The Santanam Committee, in 1962, called for the creation of an ombudsman—the Lokpal. Despite two attempts, in the 1970s and in 1997, the Lokpal could not get established. Thanks to the Anna movement, and the astonishing performance of the Aam Admi Party in Delhi, the Congress, in desperate self-defence, has been forced to legislate it, having brazenly filibustered its passage for decades. No political party really wanted a Lokpal—who wants an umpire when the players make the rules, break the rules, change the goal posts, do their own fixing and act as their own investigator, prosecutor, judge and jury.Which absolute ruler of a country wants an umpire to sit over him in judgment? That the Lokpal has been thrust on our political establishment is proof that our democracy is alive, is active, and can have decisive impact when the occasion demands.
Apart from the rule of law, theoretically applicable to every citizen and every segment of our society, each group has inbuilt checks and balances to regulate its actions, at least to some extent. Thus the bureaucracy, lawyers, doctors, businessmen, shopkeepers and every other group are all subject to a system of supervision and regulation—this applies to all except our political class. Indeed this has been a gaping flaw in our Constitution—there was no provision to ‘suspend’ a political executive on prima facie evidence; the full process of law had to be applied to take a person out, which could happen only after conviction. Witness how a Lalu Prasad or a Sukhram could continue in office for decades, while delaying legal action against them. Contrast the position of a Durga Nagpal who could be ‘suspended’, without any process, within 20 minutes, on verbal orders. Indeed, the Lokpal will remedy the situation, to provide a prima facie, first-look examination of wrongdoing by the politician (of which there is no shortage).
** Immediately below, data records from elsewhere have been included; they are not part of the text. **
/-- Checks common to LDX and STX control words (R53): AOP and C zero, reserved bits zero. A nonzero AOP is a disallowed code, reason 3, and
no unused field (DESIGN CHOICE, log entry 103). -/
def Dec.xCtl {α : Type} (d : Dec α) (c : Nat) : Dec α :=
  ((d.need (fld c 28 4 == 0) 3).need (fld c 12 8 == 0) 4).need (fld c 0 10 == 0) 4

/-- T of LDX by TYPE (R53, R133). -/
def ldxTF (ty t : Nat) : Dec LdxT :=
  match ty with
  | 0 => (Dec.ok LdxT.b1).ap (dst8F t)
  | 1 => (Dec.ok LdxT.b2).ap (dst8F t)
  | 2 => (Dec.ok LdxT.b4).ap (dst8F t)
  | 3 => (Dec.ok LdxT.b8).ap (pairF t)
  | 4 => (Dec.ok LdxT.b16).ap (quadF t)
  | _ => .err 3

/-- T of STX by TYPE (R53, R133). -/
def stxTF (ty t l : Nat) : Dec StxT :=
  match ty with
  | 0 => (Dec.ok StxT.b1).ap (src8F t l)
  | 1 => (Dec.ok StxT.b2).ap (src8F t l)
  | 2 => (Dec.ok StxT.b4).ap (src8F t l)
  | 3 => (Dec.ok StxT.b8).ap (pairF t)
  | 4 => (Dec.ok StxT.b16).ap (quadF t)
  | _ => .err 3

/-- LDX (R53): ORDER 0 or 1. -/
def decLdx (w c l : Nat) : Dec Instr :=
  ((((((((Dec.ok Instr.ldx).ap (guardF (fld w 21 4))).ap (ldxTF (fld c 20 3) (fld w 13 8))).ap
    (.ok (memF w l))).ap (scopeF (fld c 25 3))).ap (.ok (fld c 23 2 == 1))).ap
    (.ok (hintF (fld c 10 2)))).need (fld c 23 2 < 2) 3).xCtl c

/-- STX (R53): ORDER 0 or 2. -/
def decStx (w c l : Nat) : Dec Instr :=
  (((((((((Dec.ok Instr.stx).ap (guardF (fld w 21 4))).ap (stxTF (fld c 20 3) (fld w 13 8) l)).ap
    (.ok (memF w l))).ap (scopeF (fld c 25 3))).ap (.ok (fld c 23 2 == 2))).ap
    (.ok (hintF (fld c 10 2)))).need (fld c 23 2 % 2 == 0) 3).xCtl c)
  |>.need (!(fld w 13 8 == 137 && fld c 20 3 < 3 && fld w 4 3 == 7)) 5

/-- T of ATOM by TYPE (R53, R136). -/
def atomTF (ty t : Nat) : Dec AtomT :=
  match ty with
  | 0 => (Dec.ok AtomT.n32).ap (dst8F t)
  | 1 => (Dec.ok AtomT.s32).ap (dst8F t)
  | 2 => (Dec.ok AtomT.n64).ap (pairF t)
  | 3 => (Dec.ok AtomT.s64).ap (pairF t)
  | 4 => (Dec.ok AtomT.f32).ap (dst8F t)
  | 5 => (Dec.ok AtomT.f16x2).ap (dst8F t)
  | _ => .err 3

/-- SCOPE, ORDER and hint of ATOM (R53). -/
def ordArgF (c : Nat) : Dec OrdArg :=
  (((Dec.ok OrdArg.mk).ap (scopeF (fld c 25 3))).ap (.ok (orderF (fld c 23 2)))).ap (.ok (hintF (fld c 10 2)))

/-- C of CAS (R53). -/
def casCF (ty cf l : Nat) : Dec CasC :=
  if ty = 2 ∨ ty = 3 then (Dec.ok CasC.w64).ap (pairF cf) else (Dec.ok CasC.w32).ap (src8F cf l)

/-- ATOM with a full TYPE field (R53). -/
def decAtom (k : Guard → AtomT → MemArg → OrdArg → Instr) (maxTy : Nat) (w c l : Nat) : Dec Instr :=
  ((((((Dec.ok k).ap (guardF (fld w 21 4))).ap (atomTF (fld c 20 3) (fld w 13 8))).ap
    (.ok (memF w l))).ap (ordArgF c)).need (fld c 20 3 ≤ maxTy) 3).need (fld c 12 8 == 0) 4
  |>.need (fld c 0 10 == 0) 4

/-- ATOM of one fixed TYPE (R53). -/
def decAtom1 (k : Guard → Dst8 → MemArg → OrdArg → Instr) (ty : Nat) (w c l : Nat) : Dec Instr :=
  ((((((Dec.ok k).ap (guardF (fld w 21 4))).ap (dst8F (fld w 13 8))).ap
    (.ok (memF w l))).ap (ordArgF c)).need (fld c 20 3 == ty) 3).need (fld c 12 8 == 0) 4
  |>.need (fld c 0 10 == 0) 4

/-- ATOM CAS (R53): C is a source, a literal there counts (R21). -/
def decCas (w c l : Nat) : Dec Instr :=
  (((((((Dec.ok Instr.atomCas).ap (guardF (fld w 21 4))).ap (atomTF (fld c 20 3) (fld w 13 8))).ap
    (.ok (memF w l))).ap (ordArgF c)).ap (casCF (fld c 20 3) (fld c 12 8) l)).need (fld c 0 10 == 0) 4)
  |>.need (!(fld c 12 8 == 137 && fld w 4 3 == 7)) 5

/-- ATOM (R53) by AOP. -/
def decodeAtom (w c l : Nat) : Dec Instr :=
  match fld c 28 4 with
  | 0 => decAtom Instr.atomAdd 3 w c l
  | 1 => decAtom Instr.atomMin 3 w c l
  | 2 => decAtom Instr.atomMax 3 w c l
  | 3 => decAtom Instr.atomAnd 3 w c l
  | 4 => decAtom Instr.atomOr 3 w c l
  | 5 => decAtom Instr.atomXor 3 w c l
  | 6 => decAtom Instr.atomExch 5 w c l
  | 7 => decCas w c l
  | 8 => decAtom1 Instr.atomIncw 0 w c l
  | 9 => decAtom1 Instr.atomFadd 4 w c l
  | 10 => decAtom1 Instr.atomHadd2 5 w c l
  | _ => .err 3

/-- LF with a destination (R30, R143). -/
def decFld (w : Nat) : Dec Instr :=
  ((((Dec.ok Instr.fld).ap (guardF (fld w 21 4))).ap (dst8F (fld w 13 8))).ap
    (.ok (f8 (fld w 10 3)))).ap (.ok (Fin.ofNat 1024 (fld w 0 10)))

/-- LF with a source (R30, R143). -/
def decFst (c : Guard → Src8 → Fin 8 → Fin 1024 → Instr) (w l : Nat) : Dec Instr :=
  ((((Dec.ok c).ap (guardF (fld w 21 4))).ap (src8F (fld w 13 8) l)).ap
    (.ok (f8 (fld w 10 3)))).ap (.ok (Fin.ofNat 1024 (fld w 0 10)))

/-- PLOP (R30 LQ): bits [4:0] zero. -/
def decPlop (w : Nat) : Dec Instr :=
  (((((Dec.ok Instr.plop).ap (guardF (fld w 21 4))).ap (predF (fld w 17 4))).ap (predF (fld w 13 4))).ap
    (predF (fld w 9 4))).ap (.ok (BitVec.ofNat 4 (fld w 5 4)))
  |>.need (fld w 0 5 == 0) 4

/-- PTOV (R49): A zero. -/
def decPtov (w : Nat) : Dec Instr :=
  ((Dec.ok Instr.ptov).ap (guardF (fld w 21 4))).ap (dst8F (fld w 13 8)) |>.need (fld w 5 8 == 0) 4

/-- VTOP (R49): D zero. -/
def decVtop (w l : Nat) : Dec Instr :=
  ((Dec.ok Instr.vtop).ap (guardF (fld w 21 4))).ap (src8F (fld w 5 8) l) |>.need (fld w 13 8 == 0) 4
It can be surmised with much justification that if the Santanam recommendation had been implemented decades ago, the quality of governance in India would not have crashed to the lows we have seen in recent times. The great significance of the Lokpal Act has not been comprehended by the general public.
Much of the debate in English channel TV programmes has been on highly superficial lines, speculating as to who will take the ‘credit’ for the Lokpal Bill, and whether this will ‘launch’ the takeoff of Rahul Gandhi in the next elections. The fact that Lokpal was kept at bay for nearly five decades is an indication of the combined knowledge and fear of the potential of this institution to keep a watchful eye on the political class. The real credit has to go to the people of India, triggered by Anna Hazare, to hammer home this development, against the combined might of our rulers.
There need be no celebration yet that the beginning of the end of corruption is with us already. The significant aspect is that the tide is turning. The steep downward slide in the quality of governance is now slowly being reversed. There is so much unfinished business which has not even started. Mechanisms to bring in the Lokayukta, total liberation of the CBI from government control, whistle-blower protection legislation, an effective Citizen’s Charter, a strong and swift grievance settlement mechanism, all of these combined with measures to support the ability of the public servant to take swift, fair, timely and decisive action without fear of being hounded are yet to be brought on to the table.
The RTI has taken a decade to come into its own. The principle that government involves management of public affairs to be conducted transparently, openly and fairly is now getting accepted. The media, with all the chaff, vapid noise and vacuous posturing, is now on the side of the angels—clamouring for reform and change in governance standards; reflecting the mood of a young population. The Supreme Court has stepped in effectively into the gap provided by a non-functioning Parliament and a venal executive to give new direction —clearly reinforcing the fact that we have a robust Constitution which can adjust to the need of the occasion. The coming of age of constitutional and statutory bodies, as well as the new vigour and strength of ‘civil society’, are all pointers that the misery of the citizen has bottomed out and that the quality of governance can only improve. The days of the venal politician and the inept bureaucrat, who hitherto treated the country as their personal playground, will surely end soon; all the signs are there. These developments need a few more years to crystallise and start showing results.